_Work instructions_
Given the listing below, write out exactly the lines starting with the line that has "-- ==== Sys2Proof/Machine/Inputs.lean" and going on through the line that has "(10 R252). -/", both kept.

_Given data_
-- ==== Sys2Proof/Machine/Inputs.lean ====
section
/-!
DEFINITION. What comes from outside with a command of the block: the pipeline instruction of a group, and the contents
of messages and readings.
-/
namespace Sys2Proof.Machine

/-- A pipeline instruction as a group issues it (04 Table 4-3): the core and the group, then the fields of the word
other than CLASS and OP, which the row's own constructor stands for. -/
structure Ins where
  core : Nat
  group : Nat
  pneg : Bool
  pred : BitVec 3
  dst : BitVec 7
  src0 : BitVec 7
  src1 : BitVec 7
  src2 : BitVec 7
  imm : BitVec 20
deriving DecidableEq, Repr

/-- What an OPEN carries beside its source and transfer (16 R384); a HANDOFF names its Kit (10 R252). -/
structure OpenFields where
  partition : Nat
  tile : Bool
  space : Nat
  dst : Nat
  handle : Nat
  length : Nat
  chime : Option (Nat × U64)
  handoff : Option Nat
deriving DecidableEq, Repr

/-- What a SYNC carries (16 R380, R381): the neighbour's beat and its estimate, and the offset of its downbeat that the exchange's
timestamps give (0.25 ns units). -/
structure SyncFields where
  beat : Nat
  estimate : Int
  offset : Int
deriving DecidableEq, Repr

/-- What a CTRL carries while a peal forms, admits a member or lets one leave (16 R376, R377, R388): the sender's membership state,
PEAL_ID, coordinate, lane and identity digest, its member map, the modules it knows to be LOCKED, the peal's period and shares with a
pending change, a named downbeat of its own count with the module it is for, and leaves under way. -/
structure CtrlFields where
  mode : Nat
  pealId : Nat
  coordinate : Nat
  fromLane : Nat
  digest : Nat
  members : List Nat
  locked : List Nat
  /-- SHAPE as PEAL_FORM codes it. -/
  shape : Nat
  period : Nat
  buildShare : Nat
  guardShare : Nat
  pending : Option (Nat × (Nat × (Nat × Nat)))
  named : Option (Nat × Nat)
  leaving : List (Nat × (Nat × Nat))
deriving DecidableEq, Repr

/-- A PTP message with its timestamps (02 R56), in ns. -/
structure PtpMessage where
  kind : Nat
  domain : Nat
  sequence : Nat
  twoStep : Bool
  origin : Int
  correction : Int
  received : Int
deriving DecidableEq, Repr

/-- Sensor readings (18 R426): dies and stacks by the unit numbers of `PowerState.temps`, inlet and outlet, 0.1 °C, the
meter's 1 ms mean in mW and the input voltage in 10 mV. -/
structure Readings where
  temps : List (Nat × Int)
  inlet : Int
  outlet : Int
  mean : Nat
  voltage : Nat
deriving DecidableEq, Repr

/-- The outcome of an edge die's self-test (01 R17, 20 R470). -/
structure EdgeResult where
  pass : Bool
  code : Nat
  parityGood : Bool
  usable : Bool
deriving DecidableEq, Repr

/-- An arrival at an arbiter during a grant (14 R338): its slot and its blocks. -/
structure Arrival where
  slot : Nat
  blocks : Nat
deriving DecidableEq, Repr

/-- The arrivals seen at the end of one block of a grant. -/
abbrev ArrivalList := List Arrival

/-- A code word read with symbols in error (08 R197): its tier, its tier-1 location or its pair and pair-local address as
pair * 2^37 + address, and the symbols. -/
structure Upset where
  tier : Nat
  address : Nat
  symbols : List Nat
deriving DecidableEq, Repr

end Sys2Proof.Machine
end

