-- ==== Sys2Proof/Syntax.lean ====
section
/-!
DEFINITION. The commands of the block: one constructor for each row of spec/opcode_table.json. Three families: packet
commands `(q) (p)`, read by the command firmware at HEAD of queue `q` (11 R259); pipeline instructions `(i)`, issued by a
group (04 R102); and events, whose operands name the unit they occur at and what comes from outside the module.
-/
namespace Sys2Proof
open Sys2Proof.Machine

--

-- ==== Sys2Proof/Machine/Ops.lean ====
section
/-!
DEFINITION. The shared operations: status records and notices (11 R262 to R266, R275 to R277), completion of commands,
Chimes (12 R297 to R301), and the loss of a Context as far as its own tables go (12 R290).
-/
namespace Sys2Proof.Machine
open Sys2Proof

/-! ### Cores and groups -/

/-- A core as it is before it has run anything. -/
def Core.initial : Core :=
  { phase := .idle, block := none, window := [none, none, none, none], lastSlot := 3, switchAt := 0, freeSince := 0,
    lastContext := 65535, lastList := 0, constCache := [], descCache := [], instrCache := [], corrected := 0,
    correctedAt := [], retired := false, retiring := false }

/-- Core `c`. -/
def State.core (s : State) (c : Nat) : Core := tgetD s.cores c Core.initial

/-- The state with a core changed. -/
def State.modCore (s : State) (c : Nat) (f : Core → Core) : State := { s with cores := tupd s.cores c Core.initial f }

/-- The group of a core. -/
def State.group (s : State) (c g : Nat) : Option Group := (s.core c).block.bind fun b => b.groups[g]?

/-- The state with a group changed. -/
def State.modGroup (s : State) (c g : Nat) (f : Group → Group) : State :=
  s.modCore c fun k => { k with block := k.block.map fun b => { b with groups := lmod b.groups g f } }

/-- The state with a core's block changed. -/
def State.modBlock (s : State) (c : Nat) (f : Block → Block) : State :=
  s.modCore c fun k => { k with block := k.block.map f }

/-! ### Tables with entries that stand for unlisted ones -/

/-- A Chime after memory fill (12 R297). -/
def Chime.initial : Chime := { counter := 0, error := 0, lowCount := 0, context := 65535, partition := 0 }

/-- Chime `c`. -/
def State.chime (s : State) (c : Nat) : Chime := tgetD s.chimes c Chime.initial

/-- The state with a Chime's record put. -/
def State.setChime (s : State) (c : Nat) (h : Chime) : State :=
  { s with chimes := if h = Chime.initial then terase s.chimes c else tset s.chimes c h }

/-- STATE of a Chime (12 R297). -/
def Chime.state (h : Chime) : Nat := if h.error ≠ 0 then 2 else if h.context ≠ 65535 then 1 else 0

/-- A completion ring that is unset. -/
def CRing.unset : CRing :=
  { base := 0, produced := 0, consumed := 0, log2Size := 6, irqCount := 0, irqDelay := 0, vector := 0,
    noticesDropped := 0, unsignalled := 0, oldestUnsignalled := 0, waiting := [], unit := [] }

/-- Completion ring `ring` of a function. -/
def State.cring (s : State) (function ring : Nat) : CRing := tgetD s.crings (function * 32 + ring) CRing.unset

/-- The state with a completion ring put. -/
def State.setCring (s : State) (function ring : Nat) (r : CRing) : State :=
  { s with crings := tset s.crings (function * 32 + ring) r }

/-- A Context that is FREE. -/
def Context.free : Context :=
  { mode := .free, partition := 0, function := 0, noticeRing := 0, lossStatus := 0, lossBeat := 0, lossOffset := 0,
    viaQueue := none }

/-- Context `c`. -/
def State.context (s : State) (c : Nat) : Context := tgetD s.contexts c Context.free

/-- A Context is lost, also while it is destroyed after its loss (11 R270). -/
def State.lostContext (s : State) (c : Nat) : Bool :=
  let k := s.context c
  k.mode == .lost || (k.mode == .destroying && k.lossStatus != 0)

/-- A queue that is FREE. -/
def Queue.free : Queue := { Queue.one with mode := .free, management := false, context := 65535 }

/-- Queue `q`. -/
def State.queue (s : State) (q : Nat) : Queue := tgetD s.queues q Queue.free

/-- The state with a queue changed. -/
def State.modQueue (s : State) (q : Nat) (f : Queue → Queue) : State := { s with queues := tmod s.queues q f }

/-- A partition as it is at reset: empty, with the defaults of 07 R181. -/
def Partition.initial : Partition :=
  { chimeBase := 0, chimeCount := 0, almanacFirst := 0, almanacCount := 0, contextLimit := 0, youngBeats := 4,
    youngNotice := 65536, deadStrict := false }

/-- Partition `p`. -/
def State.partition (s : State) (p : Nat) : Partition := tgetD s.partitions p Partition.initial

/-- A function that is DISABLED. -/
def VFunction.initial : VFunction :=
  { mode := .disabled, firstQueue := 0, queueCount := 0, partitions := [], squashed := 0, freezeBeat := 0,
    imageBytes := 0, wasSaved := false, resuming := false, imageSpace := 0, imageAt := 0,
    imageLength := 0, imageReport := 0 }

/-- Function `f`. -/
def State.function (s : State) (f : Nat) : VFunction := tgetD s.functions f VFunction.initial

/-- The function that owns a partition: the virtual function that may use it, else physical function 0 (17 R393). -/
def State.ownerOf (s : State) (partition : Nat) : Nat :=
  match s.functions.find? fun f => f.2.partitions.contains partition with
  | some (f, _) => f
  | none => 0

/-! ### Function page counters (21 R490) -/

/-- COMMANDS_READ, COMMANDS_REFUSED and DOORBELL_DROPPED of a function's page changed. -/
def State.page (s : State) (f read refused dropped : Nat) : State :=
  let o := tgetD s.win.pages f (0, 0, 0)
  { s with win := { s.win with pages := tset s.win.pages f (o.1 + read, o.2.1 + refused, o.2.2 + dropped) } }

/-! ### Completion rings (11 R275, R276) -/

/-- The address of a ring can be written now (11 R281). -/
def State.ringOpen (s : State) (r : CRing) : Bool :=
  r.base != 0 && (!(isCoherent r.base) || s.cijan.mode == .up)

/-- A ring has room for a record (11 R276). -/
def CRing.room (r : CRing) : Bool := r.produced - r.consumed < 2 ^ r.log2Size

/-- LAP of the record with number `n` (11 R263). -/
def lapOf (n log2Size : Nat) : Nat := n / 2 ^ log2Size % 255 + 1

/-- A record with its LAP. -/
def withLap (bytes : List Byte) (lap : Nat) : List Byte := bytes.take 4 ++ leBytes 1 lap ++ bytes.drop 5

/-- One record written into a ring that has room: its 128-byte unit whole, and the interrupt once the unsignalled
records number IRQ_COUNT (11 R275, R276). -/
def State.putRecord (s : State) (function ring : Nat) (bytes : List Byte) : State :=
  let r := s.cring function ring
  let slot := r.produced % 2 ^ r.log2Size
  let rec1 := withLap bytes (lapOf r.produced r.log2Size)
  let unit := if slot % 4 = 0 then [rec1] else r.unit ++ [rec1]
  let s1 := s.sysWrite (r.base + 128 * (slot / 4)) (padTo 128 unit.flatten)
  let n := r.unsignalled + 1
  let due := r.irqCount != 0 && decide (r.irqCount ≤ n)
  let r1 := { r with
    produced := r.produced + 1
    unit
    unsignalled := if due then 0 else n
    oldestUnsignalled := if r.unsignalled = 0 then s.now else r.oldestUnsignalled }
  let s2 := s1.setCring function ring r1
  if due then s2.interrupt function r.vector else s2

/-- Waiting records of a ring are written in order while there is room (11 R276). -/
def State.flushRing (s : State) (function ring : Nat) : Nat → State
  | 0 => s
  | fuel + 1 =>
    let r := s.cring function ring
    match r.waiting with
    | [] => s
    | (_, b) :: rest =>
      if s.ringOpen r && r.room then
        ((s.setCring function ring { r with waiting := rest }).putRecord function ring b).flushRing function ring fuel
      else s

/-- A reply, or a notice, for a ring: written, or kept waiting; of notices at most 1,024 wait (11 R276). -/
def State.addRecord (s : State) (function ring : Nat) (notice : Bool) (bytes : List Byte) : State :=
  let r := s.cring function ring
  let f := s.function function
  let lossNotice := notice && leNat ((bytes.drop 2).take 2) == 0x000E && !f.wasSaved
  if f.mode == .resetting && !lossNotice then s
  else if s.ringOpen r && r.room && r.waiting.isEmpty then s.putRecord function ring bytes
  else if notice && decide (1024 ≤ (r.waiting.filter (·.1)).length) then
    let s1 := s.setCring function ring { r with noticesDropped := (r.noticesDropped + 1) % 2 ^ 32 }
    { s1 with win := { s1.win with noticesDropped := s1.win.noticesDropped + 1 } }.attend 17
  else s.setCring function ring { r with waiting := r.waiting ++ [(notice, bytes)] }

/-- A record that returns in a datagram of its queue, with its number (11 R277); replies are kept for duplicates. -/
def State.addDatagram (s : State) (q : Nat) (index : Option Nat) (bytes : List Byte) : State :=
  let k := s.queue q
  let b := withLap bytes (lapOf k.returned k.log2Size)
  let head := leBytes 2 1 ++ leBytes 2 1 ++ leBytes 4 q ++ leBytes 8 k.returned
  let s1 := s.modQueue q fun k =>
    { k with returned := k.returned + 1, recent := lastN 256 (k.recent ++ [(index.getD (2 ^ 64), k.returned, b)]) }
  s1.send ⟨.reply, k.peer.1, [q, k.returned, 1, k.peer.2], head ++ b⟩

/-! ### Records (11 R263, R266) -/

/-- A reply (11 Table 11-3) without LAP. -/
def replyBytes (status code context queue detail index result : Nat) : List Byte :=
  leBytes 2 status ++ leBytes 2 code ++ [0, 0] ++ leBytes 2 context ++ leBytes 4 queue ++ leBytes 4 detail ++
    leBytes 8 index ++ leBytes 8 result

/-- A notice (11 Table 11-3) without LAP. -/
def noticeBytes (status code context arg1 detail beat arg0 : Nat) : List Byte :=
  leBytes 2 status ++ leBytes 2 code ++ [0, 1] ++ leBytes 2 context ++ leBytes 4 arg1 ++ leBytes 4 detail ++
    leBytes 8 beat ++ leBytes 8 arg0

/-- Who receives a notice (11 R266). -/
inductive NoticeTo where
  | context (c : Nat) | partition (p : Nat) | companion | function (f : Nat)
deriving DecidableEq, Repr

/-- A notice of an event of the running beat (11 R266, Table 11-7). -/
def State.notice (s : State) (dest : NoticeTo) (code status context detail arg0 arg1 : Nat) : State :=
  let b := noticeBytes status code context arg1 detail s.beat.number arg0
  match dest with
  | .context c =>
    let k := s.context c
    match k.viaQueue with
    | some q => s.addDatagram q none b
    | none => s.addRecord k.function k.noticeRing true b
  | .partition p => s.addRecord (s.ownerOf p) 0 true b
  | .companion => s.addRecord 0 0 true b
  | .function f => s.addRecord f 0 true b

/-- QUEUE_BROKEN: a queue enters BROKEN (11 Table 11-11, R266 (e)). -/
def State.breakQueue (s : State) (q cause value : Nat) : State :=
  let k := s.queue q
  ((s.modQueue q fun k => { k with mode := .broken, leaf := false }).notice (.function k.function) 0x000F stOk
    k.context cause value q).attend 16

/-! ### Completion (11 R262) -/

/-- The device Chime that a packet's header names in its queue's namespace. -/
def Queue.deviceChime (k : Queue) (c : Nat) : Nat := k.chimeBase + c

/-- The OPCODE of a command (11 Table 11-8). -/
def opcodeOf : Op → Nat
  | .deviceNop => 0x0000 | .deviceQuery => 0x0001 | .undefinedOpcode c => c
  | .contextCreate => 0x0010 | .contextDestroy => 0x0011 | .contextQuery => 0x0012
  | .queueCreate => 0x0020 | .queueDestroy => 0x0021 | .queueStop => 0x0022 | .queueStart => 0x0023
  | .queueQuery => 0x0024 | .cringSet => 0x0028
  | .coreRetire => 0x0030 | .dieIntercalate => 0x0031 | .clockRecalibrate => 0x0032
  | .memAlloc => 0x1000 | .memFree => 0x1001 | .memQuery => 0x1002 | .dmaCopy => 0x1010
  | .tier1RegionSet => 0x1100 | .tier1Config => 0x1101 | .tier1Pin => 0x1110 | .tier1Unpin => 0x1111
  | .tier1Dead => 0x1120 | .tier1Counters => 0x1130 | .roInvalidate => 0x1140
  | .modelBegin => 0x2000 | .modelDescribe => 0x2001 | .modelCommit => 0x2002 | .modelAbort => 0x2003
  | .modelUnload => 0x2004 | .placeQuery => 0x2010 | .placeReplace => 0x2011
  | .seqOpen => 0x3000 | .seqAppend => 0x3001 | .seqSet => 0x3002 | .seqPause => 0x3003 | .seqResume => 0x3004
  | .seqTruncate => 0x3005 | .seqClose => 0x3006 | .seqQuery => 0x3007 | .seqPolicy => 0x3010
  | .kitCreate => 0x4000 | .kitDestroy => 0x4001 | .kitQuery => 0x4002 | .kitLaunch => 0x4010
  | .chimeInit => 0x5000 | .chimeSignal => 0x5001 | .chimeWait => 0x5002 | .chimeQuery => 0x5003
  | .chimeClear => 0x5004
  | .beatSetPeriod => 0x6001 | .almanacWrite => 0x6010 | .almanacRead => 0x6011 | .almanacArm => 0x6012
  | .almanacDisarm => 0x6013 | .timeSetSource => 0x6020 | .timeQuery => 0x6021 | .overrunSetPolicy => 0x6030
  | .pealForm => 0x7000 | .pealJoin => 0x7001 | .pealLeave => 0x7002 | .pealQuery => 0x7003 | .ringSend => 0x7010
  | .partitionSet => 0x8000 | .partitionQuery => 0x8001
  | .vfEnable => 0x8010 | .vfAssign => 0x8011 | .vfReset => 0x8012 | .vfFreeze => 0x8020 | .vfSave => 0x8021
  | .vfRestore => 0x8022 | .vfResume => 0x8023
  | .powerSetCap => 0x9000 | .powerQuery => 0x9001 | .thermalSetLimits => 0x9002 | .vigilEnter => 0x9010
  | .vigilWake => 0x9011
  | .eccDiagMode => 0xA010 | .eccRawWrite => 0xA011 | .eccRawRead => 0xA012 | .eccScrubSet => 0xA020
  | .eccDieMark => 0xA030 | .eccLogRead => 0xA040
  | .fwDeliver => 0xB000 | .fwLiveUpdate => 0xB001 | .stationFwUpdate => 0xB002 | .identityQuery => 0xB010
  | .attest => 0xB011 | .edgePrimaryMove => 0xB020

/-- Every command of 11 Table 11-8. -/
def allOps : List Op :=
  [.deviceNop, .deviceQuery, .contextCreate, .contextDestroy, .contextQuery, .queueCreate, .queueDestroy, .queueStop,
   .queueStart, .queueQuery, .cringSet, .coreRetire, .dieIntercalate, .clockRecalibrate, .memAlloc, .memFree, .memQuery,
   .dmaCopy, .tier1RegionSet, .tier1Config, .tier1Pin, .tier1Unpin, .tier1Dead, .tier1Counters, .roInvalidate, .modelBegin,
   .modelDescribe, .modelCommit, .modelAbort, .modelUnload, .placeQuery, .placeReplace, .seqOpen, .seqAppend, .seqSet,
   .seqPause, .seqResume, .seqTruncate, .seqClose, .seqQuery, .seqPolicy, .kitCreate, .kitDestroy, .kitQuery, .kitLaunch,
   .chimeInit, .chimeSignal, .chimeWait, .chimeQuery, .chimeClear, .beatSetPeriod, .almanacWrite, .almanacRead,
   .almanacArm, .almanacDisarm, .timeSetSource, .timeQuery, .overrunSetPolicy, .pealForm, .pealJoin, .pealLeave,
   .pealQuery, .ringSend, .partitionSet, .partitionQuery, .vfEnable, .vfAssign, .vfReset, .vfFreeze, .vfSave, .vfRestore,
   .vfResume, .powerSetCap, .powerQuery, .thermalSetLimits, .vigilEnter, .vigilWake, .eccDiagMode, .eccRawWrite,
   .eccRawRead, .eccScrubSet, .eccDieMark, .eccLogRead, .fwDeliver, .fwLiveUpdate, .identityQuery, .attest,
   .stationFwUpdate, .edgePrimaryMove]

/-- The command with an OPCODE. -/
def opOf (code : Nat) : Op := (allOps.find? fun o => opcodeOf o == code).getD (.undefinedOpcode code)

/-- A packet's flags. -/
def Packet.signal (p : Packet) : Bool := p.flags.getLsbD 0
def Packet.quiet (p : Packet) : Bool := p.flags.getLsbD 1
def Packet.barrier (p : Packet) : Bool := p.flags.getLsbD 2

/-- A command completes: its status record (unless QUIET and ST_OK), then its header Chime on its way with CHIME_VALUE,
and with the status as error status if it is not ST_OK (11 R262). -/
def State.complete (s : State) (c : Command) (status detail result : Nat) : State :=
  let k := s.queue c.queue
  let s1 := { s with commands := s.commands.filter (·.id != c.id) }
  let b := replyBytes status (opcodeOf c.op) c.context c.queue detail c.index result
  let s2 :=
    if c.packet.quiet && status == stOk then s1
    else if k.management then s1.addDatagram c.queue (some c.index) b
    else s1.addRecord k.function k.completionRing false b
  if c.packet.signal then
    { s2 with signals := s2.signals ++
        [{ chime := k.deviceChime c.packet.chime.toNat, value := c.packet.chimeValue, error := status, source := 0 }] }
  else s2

_Your response_
-- ==== Sys2Proof/Machine/Inputs.lean ====
section
/-!
DEFINITION. What comes from outside with a command of the block: the pipeline instruction of a group, and the contents
of messages and readings.
-/
namespace Sys2Proof.Machine

/-- A pipeline instruction as a group issues it (04 Table 4-3): the core and the group, then the fields of the word
other than CLASS and OP, which the row's own constructor stands for. -/
structure Ins where
  core : Nat
  group : Nat
  pneg : Bool
  pred : BitVec 3
  dst : BitVec 7
  src0 : BitVec 7
  src1 : BitVec 7
  src2 : BitVec 7
  imm : BitVec 20
deriving DecidableEq, Repr

/-- What an OPEN carries beside its source and transfer (16 R384); a HANDOFF names its Kit (10 R252). -/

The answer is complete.